Last but not least, deep fried banana with ice-cream!

My weekend

It's Sunday and I finally have some time to sit down and post something! I'm in the final stages of my Sunday routine, which goes something like this: Wake up at nine, put clothes in washing machine, make breakfast, clean the floors and the rest of the apartment, chill for half an hour, get the laundry, take the bus to Jusco to get meat and other groceries, come home and put the groceries in the fridge, go to local supermarket for vegetables, come home, eat late lunch, after lunch go down to swimming pool to cool off, after that I go back up to apartment and post something on the blog, then hopefully skype with Rebecka, then go out jogging. That's been my Sunday routine for three Sundays now.

Yesterday I went to a house-warming party that started at Ikea, so I went in a bit earlier to enjoy a plate of some sweet Swedish meatballs.

I wouldn't be surprised if they ship them from Sweden as they tasted exactly the same as back home. Anyway, the gang met up at Ikea and since the Chinese enjoy sitting in the sofas and taking naps on the beds in Ikea we thought we would adapt to the culture here. We brought a few drinks and seated us in a living room, I read out loud for everyone what the different names meant and also read out loud from "Stora Djurboken" which could be found on a shelf in "our" living room. It was great fun sitting there enjoying some vodka and lemonade in a plastic bottle and just chatting away as if we were sitting in someone's home.

After an hour or so we went up to Jessica's apartment where the party got started, we later went out clubbing at a newly opened club, Nova. It was really crowded but good music. I was the only one from Rhytmico who went clubbing, everyone else live in the city centre so I got a taxi home alone but it was still ok since the fare was 37 CNY (43 kr) for a 20 minutes taxi ride. =)
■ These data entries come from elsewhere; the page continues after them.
/-- At the cycle wrap every staged plan copy becomes the active copy and no plan stays staged; a staged pair becomes the active
capacity and reserve and the staged mode the active mode. The step is 0. Then, while a counter exceeds the active capacity, the newest
ordinary allocation is shed, or the newest of all where none is ordinary; a line shed that fits nowhere again waits in RING_WAIT with
its relay open, its load gone and SHED CAPACITY written. Every entry gains one age, up to 15. Where nothing waits, nothing is shed and
no ringing ends, every allocation has its work of step 0: its relay closed exactly if its plan is ON, a cycle counted at its plan wrap,
its first burst given there. -/
def Obligations.WrapAppliesWhatIsStaged : Prop :=
  (∀ (c : Chip) (n : Nat) (x : LineNo),
    ((∀ v ∈ c.rsc.plt, v ≤ c.rsc.cap) → shedOver n c = c) ∧
    ((∃ v ∈ c.rsc.plt, c.rsc.cap < v) →
      (∃ older newer, c.rsc.allocs = older ++ x :: newer ∧ c.allocClass x = .ordinary ∧
        ∀ y ∈ newer, c.allocClass y = .priority) ∨
        (∃ older, c.rsc.allocs = older ++ [x] ∧ ∀ y ∈ c.rsc.allocs, c.allocClass y = .priority) →
      shedOver (n + 1) c = shedOver n (shedLine .capacity x c))) ∧
  ∀ s : State, s.chip.boundaryDue = true → s.chip.shc.hdr.n ≤ s.chip.ctb.step + 1 →
    let cap := match s.chip.rsc.stagedMode with
      | .normal => (s.chip.rsc.staged.map (·.1)).getD s.chip.rsc.capacity
      | .conserve => s.chip.rsc.conserveCap
    let within := ∀ v ∈ s.chip.rsc.plt, v ≤ cap
    let stays := ∀ x : LineNo, s.chip.ringEnds x = false
    let n := s.chip.shc.hdr.n
    ∃ t, exec .stepBoundary s = .next t ∧ t.chip.ctb.step = 0 ∧ t.chip.ctb.periods = 0 ∧
      (∀ p : PlanNo, t.chip.ctb.staged[p] = none ∧
        t.chip.ctb.active[p] = if (s.chip.ctb.staged[p]).isSome then s.chip.ctb.staged[p] else s.chip.ctb.active[p]) ∧
      t.chip.rsc.staged = none ∧ t.chip.rsc.mode = s.chip.rsc.stagedMode ∧ t.chip.rsc.stagedMode = s.chip.rsc.stagedMode ∧
      (s.chip.rsc.staged = none → t.chip.rsc.capacity = s.chip.rsc.capacity ∧ t.chip.rsc.reserve = s.chip.rsc.reserve) ∧
      (∀ c r, s.chip.rsc.staged = some (c, r) → t.chip.rsc.capacity = c ∧ t.chip.rsc.reserve = r) ∧
      (∀ a, byteAt t.ram a = byteAt s.ram a) ∧ t.pending = s.pending ∧
      (within → stays → s.chip.gen.state ≠ .running → s.chip.gen.state ≠ .off →
        t.chip.rsc.queue = s.chip.rsc.queue.map fun e => { e with age := min 15 (e.age + 1) }) ∧
      (¬within → s.chip.rsc.queue = [] → ∀ (x : LineNo) (k : SlotNo) (a : Alloc), s.chip.rsc.allocs = [x] →
        (s.chip.line x).slot = some k → (s.chip.slot k).ctx.alloc = some a →
        let plan := (t.chip.ctb.active[a.plan]).getD []
        let plt := pltSub n s.chip.rsc.plt plan a.phase a.load
        let e : RingWait := { s.chip.waitsAgain x with age := min 15 (a.age + 1) }
        s.chip.gen.state = .running →
        findOffset n plt plan (requestLoad (s.chip.slot k).copy a.party) (t.chip.rsc.limit e) 0 = none →
        (t.chip.line x).st = .ringWait ∧ (t.chip.line x).relay = false ∧ (t.chip.line x).selector = none ∧
        (t.chip.line x).slot = some k ∧
        t.chip.slot k = { s.chip.slot k with ctx := { (s.chip.slot k).ctx with alloc := none, burst := false } } ∧
        t.chip.rsc.allocs = [] ∧ t.chip.rsc.plt = plt ∧ t.chip.rsc.queue = [e] ∧ OthersKept x s t ∧
        (Queues x s → t.chip.jwr.queue = s.chip.jwr.queue ++
          [⟨some x, s.chip.shc.ms, .shed .capacity a.party a.plan (s.chip.slot k).ctx.cyclesRung a.cyclesLeft⟩])) ∧
      (within → stays → s.chip.rsc.queue = [] →
        (∀ x y : LineNo, (s.chip.line x).slot = (s.chip.line y).slot → (s.chip.line x).slot ≠ none → x = y) →
        t.chip.rsc.allocs = s.chip.rsc.allocs ∧ t.chip.rsc.plt = s.chip.rsc.plt ∧
        (∀ (x : LineNo) (k : SlotNo) (a : Alloc), x ∈ s.chip.rsc.allocs → (s.chip.line x).slot = some k →
          (s.chip.slot k).ctx.alloc = some a →
          let on := planOn ((t.chip.ctb.active[a.plan]).getD []) ((n - a.phase) % n)
          ((s.chip.slot k).ctx.burst = true → (t.chip.line x).relay = on ∧
            (a.phase = 0 → (t.chip.slot k).ctx =
              { (s.chip.slot k).ctx with
                cyclesRung := min 255 ((s.chip.slot k).ctx.cyclesRung + 1)
                alloc := some { a with cyclesLeft := a.cyclesLeft - 1 } }) ∧
            (a.phase ≠ 0 → t.chip.slot k = s.chip.slot k)) ∧
          ((s.chip.slot k).ctx.burst = false →
            (a.phase = 0 → (t.chip.line x).relay = true ∧
              (t.chip.slot k).ctx = { (s.chip.slot k).ctx with burst := true }) ∧
            (a.phase ≠ 0 → t.chip.line x = s.chip.line x ∧ t.chip.slot k = s.chip.slot k))) ∧
        (∀ x : LineNo, x ∉ s.chip.rsc.allocs → t.chip.line x = s.chip.line x))

/-- The boundary at which the only line that rings has rung its ordered cycles: RING_EXPIRED with the cycles rung, the allocation
removed, the slot released, and the line in RELEASE_GUARD with the post-ring guard, or in IDLE (UNEQUIPPED if not equipped) where
that guard is 0. STEP_BOUNDARY brings the same (log 2). -/
def Obligations.RingExpiryEndsTheRinging : Prop :=
  ∀ (s : State) (x : LineNo) (k : SlotNo) (a : Alloc), s.chip.boundaryDue = true →
    s.chip.ctb.step + 1 < s.chip.shc.hdr.n → s.chip.rsc.allocs = [x] → s.chip.rsc.queue = [] →
    s.chip.sst.waitList = [] → (s.chip.line x).slot = some k → (s.chip.slot k).phase = .valid →
    (s.chip.slot k).ctx.alloc = some a → (s.chip.slot k).ctx.burst = true → a.phase = s.chip.ctb.step + 1 →
    a.cyclesLeft = 1 →
    exec (.ringExpiry x) s = exec .stepBoundary s ∧
    ∃ t, exec (.ringExpiry x) s = .next t ∧ t.chip.rsc.allocs = [] ∧ t.chip.rsc.queue = [] ∧
      (t.chip.line x).relay = false ∧ (t.chip.line x).selector = none ∧ (t.chip.line x).slot = none ∧
      (t.chip.slot k).ctx = Ctx.fresh ∧ (t.chip.slot k).holder = none ∧
      ((s.chip.timing x).postRing ≠ 0 → (t.chip.line x).st = .releaseGuard ∧
        (t.chip.line x).guard = some ⟨0, (s.chip.timing x).postRing⟩) ∧
      ((s.chip.timing x).postRing = 0 → (t.chip.line x).st = if (s.chip.line x).equipped then .idle else .unequipped) ∧
      (Queues x s → t.chip.jwr.queue = s.chip.jwr.queue ++
        [⟨some x, s.chip.shc.ms,
          .ringExpired a.party a.plan (min 255 ((s.chip.slot k).ctx.cyclesRung + 1))⟩]) ∧
      OthersKept x s t ∧ OtherSlotsKept k s t

/-- An entry whose wait timer has reached a nonzero admission wait limit expires: RING_FAILED with reason WAIT_EXPIRED, the entry
gone, the slot or the request given up, the line in IDLE, or UNEQUIPPED where it is not equipped. An entry whose not-before has
reached 0 has it none; and with the generator OFF, no overload standing and the entry then ready, the walk starts the generator. -/
def Obligations.QueueTimersRunOut : Prop :=
  ∀ (s : State) (x : LineNo) (e : RingWait), s.chip.entry x = some e →
    (s.chip.rsc.waitLimit ≠ 0 → 1000 * s.chip.rsc.waitLimit ≤ e.wait →
      ∃ t, exec (.waitExpiry x) s = .next t ∧ CallOnly s t ∧
        (t.chip.line x).st = (if (s.chip.line x).equipped then .idle else .unequipped) ∧
        (t.chip.line x).tone = .none ∧
        (s.chip.sst.waitList = [] → t.chip.rsc.queue = s.chip.rsc.queue.filter (·.line ≠ x) ∧
          (t.chip.line x).slot = none ∧ OthersKept x s t ∧
          (Queues x s → t.chip.jwr.queue =
            s.chip.jwr.queue ++ [⟨some x, s.chip.shc.ms, .ringFailed .waitExpired e.party⟩]))) ∧
    (e.notBefore = some 0 → s.chip.gen.state ≠ .running →
      ∃ t, exec (.notBeforeExpiry x) s = .next t ∧ CallOnly s t ∧
        (s.chip.gen.overload = false →
          t.chip.rsc.queue = s.chip.rsc.queue.map (fun q => if q.line = x then { q with notBefore := none } else q) ∧
          (s.chip.gen.state = .off → s.chip.ready { e with notBefore := none } = true →
            t.chip.gen.state = .starting ∧ t.chip.gen.startTimer = some ⟨0, s.chip.gen.startTime⟩) ∧
          (s.chip.gen.state ≠ .off → t.chip.gen.state = s.chip.gen.state) ∧
          OnlyChanges [.scheduler, .generator, .journal, .shelf] s t))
On Saturday my internet went dead once again (Welcome to China..) and I decided to go in early to the city centre and take the cable car up to the Baiyun mountains. I wouldn't say they are mountains with the top peak being 385 meters above sea level but we all got our own definition I suppose. Since it had been raining all night it was very cloudy at the top so I'll pose some photos next time I go up there but I enjoyed the cable car ride up!

Not the most romantic spot to take a photo but it's a representative picture of Guangzhou where there are overhead roads everywhere. All the photos in the post were taken with my mobile camera if you've noticed some difference in quality.
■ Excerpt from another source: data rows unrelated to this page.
theorem Quiet.discardTrip (h : Quiet c d) (x : LineNo) : Quiet c (discardTrip x d) := by
  unfold Machine.discardTrip
  dsimp only
  split
  · exact ((h.modLine _ _).modCtx x _).raiseFault _ _ _
  · exact (h.modLine _ _).modCtx x _

theorem Quiet.confirmTrip (h : Quiet c d) (x : LineNo) : Quiet c (confirmTrip x d) := by
  unfold Machine.confirmTrip
  dsimp only
  split
  · exact (h.modLine _ _).answer x _
  · exact h.modLine _ _

theorem Quiet.tripSense (h : Quiet c d) (x : LineNo) (b : Bool) : Quiet c (tripSense x b d) := by
  unfold Machine.tripSense
  dsimp only
  split
  · split
    · exact h.confirmTrip x
    · exact h.modLine _ _
  · split
    · exact h.discardTrip x
    · exact h

theorem Quiet.recognise (h : Quiet c d) (x : LineNo) (k : Hook) : Quiet c (recognise x k d) := by
  unfold Machine.recognise
  dsimp only
  split
  · exact (h.modLine _ _).offHook x _
  · exact (h.modLine _ _).onHook x

theorem Quiet.loopSense (h : Quiet c d) (x : LineNo) (b : Bool) : Quiet c (loopSense x b d) := by
  unfold Machine.loopSense
  dsimp only
  split
  · exact h.modLine _ _
  · split
    · exact h.recognise x _
    · exact h.modLine _ _

theorem Quiet.firstState (h : Quiet c d) (x : LineNo) (k : Hook) : Quiet c (firstState x k d) := by
  unfold Machine.firstState
  dsimp only
  split
  · split
    · exact (h.modLine _ _).enterIdle x
    · exact (h.modLine _ _).enterParked x _
  · exact h.modLine _ _

theorem Quiet.firstSense (h : Quiet c d) (x : LineNo) (b : Bool) : Quiet c (firstSense x b d) := by
  unfold Machine.firstSense
  dsimp only
  split
  · exact h.firstState x _
  · exact h.modLine _ _

theorem Quiet.senseLine (h : Quiet c d) (x : LineNo) (b t : Bool) : Quiet c (senseLine x b t d) := by
  unfold Machine.senseLine
  dsimp only
  split
  · exact h
  · split
    · exact h.tripSense x t
    · split
      · exact h.modLine _ _
      · exact h.loopSense x b

/-- A sample is quiet. -/
theorem Quiet.sample (h : Quiet c d) (x : LineNo) (b t : Bool) : Quiet c (sample x b t d) := by
  unfold Machine.sample
  split
  · exact h
  · exact h.firstSense x b
  · exact Quiet.senseLine (Quiet.deliverExpiry (h.modLine x _) x) x b t

/-! ### Boundaries -/

theorem Quiet.ringExpired (h : Quiet c d) (x : LineNo) : Quiet c (ringExpired x d) := by
  unfold Machine.ringExpired
  split
  · exact h
  · exact (((h.emit _ _).removeAlloc x).releaseSlot x).enterPostRingGuard x

theorem Quiet.shedOver (n : Nat) (h : Quiet c d) : Quiet c (shedOver n d) := by
  induction n generalizing d with
  | zero => exact h
  | succ n ih =>
    unfold Machine.shedOver
    split
    · split
      · exact ih (h.shedLine _ _)
      · exact h
    · exact h

theorem Quiet.boundaryLine (h : Quiet c d) (x : LineNo) : Quiet c (boundaryLine x d) := by
  unfold Machine.boundaryLine
  split
  · dsimp only
    split
    · split
      · split
        · exact (h.modCtx x _).ringExpired x
        · exact (h.modCtx x _).setRelay x _
      · exact h.setRelay x _
    · split
      · exact (h.modCtx x _).setRelay x _
      · exact h
  · exact h

/-- The per-line work of a boundary is quiet. -/
theorem Quiet.boundaryLines (l : List LineNo) (h : Quiet c d) : Quiet c (l.foldl (fun c x => Machine.boundaryLine x c) d) :=
  Quiet.foldl _ (fun d x => (Quiet.refl d).boundaryLine x) l h

end Sys2Proof.Machine
end

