-- ==== Sys2Proof/Tests/Slice0.lean ====
section
/-! SUPPORT. The author's own tests: ill-formed commands that the checks refuse, single steps on small states with the outcome the
spec gives, and for every statement with hypotheses a concrete state and operands that meet them (`witness_…`). -/

namespace Sys2Proof.Tests

open Sys2Proof Sys2Proof.Machine

set_option maxRecDepth 8000

/-! ## Small states -/

/-- A header with N = 12 and two pages, areas from word 48 on. -/
def hdr : Header := ⟨96, 12, 2, 48, 128, 208, 976, 1072, 1328⟩

/-- A running shelf in which nothing happens. -/
def chip : Chip := { Chip.reset with shc := { Shc.reset with run := .running, hdr := hdr } }

def ofChip (c : Chip) : State := { State.reset with chip := c }

/-- The running shelf with line 5 and slot 3 as given. -/
def made (l : Line) (k : Slot := Slot.reset) (f : Chip → Chip := id) : State :=
  ofChip (f ((chip.modLine 5 fun _ => l).modSlot 3 fun _ => k))

/-- The state after a command, where it goes on. -/
def after (i : Instr) (s : State) : State :=
  match exec i s with
  | .next t => t
  | _ => s

/-- A supervised line on-hook in a state. -/
def lineIn (st : LineSt) : Line := { Line.reset with st := st, equipped := true, sampling := .on }

/-- The same off-hook. -/
def offIn (st : LineSt) : Line := { lineIn st with hook := .off }

/-- A record of a SINGLE line with block size 1, load 1 and plan 0. -/
def record : Vector Word 8 := #v[0x8020, 1, 1, 0, 0, 0, 0, 0]

/-- A slot held by line 5, its record in hand. -/
def held : Slot :=
  { Slot.reset with status := .bound, holder := some 5, recLine := some 5, copy := record, words := 8 }

/-- Every slot bound to line 9. -/
def full (c : Chip) : Chip := { c with sst := { c.sst with slots := Vector.replicate 16 { held with holder := some 9, recLine := some 9 } } }

def serving (a : Access) (c : Chip) : Chip := c.modMpt fun m => { m with busy := some a }

def planned (c : Chip) : Chip := c.modCtb fun t => { t with active := t.active.set 0 (some [6, 6]) }

def genIn (g : GenSt) (c : Chip) : Chip := c.modGen fun x => { x with state := g }

/-- An allocation of line 5 on plan 0 at offset 1. -/
def alloc : Alloc := ⟨1, 0, 1, 1, .ordinary, 0, 1, .code 0⟩

/-- Line 5 rings from slot 3. -/
def ringing : State :=
  made { lineIn .ringing with slot := some 3, relay := true }
    { held with ctx := { Ctx.fresh with alloc := some alloc, burst := true } }
    fun c => genIn .running (planned (c.modRsc fun r => { r with allocs := [5], plt := List.replicate 12 1 }))

def entry : RingWait := ⟨5, 1, some 0, 0, .ordinary, 0, none, false, false, 0⟩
I had one of these to myself, I quite liked the privacy and calm in my little cube as it went higher and higher.

The Chinese army mobilizing? Let's hope not!

Very authentic polo shirts!

This weekend I was in Guangzhou and couldn't help to do some shopping. Since I wear a shirt every day to work I wanted to have some variation in my wardrobe and I thought that a polo shirt or two would be nice. I've seen some horrible Ralph Lauren copies here, like this one:

...but I wanted something closer to the original.

I came across a woman having a three for a hundred (110kr) sale going on and decided to see what she had. The result are as follows:

A vanilla white one.

A dark blue one.

And my favorite, a purple one! This photo is taken early in the morning, hence my tired eyes.

You can still feel that the quality is not the same as the original but is it a 600 kr worth of difference? No.